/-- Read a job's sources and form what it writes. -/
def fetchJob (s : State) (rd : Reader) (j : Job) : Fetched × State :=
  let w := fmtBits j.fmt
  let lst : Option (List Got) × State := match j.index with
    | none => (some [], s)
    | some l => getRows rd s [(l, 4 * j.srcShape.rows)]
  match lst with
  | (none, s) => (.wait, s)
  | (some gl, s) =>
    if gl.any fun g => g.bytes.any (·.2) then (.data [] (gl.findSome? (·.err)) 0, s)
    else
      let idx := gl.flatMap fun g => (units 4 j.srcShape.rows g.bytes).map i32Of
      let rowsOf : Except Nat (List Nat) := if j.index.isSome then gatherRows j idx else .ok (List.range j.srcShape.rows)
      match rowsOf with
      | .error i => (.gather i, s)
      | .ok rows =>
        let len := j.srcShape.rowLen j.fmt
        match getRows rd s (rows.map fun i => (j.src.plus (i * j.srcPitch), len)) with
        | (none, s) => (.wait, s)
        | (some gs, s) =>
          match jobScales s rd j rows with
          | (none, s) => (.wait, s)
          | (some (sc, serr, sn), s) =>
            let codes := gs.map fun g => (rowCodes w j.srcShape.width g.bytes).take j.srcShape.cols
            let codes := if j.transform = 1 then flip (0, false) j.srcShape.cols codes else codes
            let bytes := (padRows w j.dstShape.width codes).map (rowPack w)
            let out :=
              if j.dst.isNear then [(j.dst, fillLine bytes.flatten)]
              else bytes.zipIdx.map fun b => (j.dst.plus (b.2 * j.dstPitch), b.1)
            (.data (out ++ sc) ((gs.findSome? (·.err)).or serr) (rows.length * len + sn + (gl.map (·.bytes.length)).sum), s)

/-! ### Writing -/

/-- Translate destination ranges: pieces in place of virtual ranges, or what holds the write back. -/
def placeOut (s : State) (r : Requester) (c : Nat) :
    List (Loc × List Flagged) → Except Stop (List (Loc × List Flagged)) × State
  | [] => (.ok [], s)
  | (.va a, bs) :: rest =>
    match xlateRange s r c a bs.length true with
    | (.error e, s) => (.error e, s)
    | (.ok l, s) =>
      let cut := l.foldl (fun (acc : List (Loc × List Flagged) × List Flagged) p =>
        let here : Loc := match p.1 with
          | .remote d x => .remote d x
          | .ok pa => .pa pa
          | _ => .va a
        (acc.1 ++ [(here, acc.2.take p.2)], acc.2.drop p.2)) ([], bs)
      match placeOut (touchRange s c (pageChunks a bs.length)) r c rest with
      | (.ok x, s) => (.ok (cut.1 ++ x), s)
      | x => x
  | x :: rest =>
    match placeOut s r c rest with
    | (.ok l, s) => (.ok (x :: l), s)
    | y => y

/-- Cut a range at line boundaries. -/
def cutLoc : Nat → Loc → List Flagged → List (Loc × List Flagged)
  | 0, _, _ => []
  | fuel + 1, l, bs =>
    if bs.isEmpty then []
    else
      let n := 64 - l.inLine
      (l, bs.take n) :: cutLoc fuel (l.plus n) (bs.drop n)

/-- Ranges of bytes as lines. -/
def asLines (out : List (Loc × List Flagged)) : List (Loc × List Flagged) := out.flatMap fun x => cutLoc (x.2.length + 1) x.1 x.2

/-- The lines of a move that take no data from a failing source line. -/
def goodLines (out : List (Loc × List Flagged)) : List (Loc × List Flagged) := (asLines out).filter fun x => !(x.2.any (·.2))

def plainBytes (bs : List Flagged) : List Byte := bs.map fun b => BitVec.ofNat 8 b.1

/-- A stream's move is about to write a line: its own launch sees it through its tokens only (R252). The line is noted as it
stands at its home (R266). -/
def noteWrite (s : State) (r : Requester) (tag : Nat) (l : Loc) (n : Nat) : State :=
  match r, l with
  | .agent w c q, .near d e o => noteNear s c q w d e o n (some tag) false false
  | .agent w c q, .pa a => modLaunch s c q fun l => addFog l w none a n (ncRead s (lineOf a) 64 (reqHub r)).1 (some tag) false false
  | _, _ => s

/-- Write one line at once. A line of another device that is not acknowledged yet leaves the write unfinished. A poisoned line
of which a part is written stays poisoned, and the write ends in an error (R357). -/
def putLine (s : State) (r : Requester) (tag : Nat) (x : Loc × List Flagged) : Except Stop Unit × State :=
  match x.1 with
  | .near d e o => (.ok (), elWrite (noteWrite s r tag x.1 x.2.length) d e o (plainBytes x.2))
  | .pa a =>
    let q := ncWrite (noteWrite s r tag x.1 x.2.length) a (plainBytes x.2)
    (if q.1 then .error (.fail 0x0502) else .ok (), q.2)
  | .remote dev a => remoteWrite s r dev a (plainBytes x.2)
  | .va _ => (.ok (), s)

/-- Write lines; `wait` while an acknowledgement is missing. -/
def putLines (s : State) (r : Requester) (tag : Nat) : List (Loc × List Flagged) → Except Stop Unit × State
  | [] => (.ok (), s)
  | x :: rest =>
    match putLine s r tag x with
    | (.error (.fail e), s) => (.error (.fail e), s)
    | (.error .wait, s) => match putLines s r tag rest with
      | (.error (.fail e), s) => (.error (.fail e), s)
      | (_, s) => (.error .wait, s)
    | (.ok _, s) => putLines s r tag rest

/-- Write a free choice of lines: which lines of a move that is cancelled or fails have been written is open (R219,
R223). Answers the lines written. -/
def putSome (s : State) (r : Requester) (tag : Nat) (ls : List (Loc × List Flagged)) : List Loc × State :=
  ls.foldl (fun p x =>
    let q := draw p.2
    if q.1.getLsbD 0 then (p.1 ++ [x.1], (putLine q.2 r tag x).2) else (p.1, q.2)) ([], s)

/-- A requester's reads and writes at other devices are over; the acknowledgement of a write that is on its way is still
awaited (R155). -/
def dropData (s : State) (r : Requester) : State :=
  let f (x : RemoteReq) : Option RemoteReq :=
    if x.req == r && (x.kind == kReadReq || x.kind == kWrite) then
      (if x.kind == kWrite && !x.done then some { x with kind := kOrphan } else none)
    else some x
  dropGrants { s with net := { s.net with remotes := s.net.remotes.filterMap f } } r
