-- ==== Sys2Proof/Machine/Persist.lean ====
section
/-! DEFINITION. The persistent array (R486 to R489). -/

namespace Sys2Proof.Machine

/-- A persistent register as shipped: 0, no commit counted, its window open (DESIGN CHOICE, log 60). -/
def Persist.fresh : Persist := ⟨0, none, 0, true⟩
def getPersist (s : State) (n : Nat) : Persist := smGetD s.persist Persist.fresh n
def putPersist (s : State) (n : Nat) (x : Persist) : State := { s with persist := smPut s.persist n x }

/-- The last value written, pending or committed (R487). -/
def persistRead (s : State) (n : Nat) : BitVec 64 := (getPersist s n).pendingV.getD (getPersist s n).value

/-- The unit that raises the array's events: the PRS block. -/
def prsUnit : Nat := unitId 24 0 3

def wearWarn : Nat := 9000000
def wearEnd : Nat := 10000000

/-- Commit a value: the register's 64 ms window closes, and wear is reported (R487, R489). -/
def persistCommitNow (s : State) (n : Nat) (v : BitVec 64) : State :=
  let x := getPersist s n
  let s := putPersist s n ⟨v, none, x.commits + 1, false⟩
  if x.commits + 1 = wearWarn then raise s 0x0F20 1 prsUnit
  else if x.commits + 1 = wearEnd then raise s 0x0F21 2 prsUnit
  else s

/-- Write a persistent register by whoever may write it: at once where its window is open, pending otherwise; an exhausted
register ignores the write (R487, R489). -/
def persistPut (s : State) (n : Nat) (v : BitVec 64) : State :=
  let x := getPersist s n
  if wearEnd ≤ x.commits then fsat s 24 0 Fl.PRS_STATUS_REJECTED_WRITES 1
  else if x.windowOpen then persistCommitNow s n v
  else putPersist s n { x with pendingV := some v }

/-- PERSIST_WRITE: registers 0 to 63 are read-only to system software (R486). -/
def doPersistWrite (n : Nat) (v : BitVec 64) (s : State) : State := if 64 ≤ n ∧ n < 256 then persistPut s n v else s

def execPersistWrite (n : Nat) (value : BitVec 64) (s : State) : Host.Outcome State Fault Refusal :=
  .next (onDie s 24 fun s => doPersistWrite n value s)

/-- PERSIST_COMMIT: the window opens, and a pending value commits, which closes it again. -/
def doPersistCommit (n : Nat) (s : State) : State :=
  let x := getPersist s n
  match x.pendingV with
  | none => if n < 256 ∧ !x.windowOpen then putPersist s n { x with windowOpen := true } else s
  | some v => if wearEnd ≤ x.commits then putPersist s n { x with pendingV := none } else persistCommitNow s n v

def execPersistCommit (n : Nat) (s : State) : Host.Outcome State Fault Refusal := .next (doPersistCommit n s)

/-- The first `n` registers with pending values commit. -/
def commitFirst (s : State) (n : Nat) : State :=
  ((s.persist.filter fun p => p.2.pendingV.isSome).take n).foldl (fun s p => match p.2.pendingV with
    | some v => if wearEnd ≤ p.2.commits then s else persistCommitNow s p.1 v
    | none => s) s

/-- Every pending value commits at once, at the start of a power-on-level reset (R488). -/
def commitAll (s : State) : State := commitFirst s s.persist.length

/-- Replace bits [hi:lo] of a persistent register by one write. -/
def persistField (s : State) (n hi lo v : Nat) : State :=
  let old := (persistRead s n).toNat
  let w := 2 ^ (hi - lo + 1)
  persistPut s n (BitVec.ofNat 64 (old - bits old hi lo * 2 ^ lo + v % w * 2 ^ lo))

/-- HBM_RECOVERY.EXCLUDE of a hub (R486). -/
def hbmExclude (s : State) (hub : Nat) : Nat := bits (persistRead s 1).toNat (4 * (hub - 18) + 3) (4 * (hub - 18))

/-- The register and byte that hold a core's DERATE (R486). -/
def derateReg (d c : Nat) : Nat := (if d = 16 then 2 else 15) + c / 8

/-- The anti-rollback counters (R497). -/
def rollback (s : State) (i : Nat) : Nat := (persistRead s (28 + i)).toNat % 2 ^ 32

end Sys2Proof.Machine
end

▶ [Work required]:
Would you output the lines from the one that contains "DERATE (R486). -/" to the end of the data, both ends included, exactly as they appear?

▶ [Answer to this exercise]:
/-- The register and byte that hold a core's DERATE (R486). -/
def derateReg (d c : Nat) : Nat := (if d = 16 then 2 else 15) + c / 8

/-- The anti-rollback counters (R497). -/
def rollback (s : State) (i : Nat) : Nat := (persistRead s (28 + i)).toNat % 2 ^ 32

end Sys2Proof.Machine
end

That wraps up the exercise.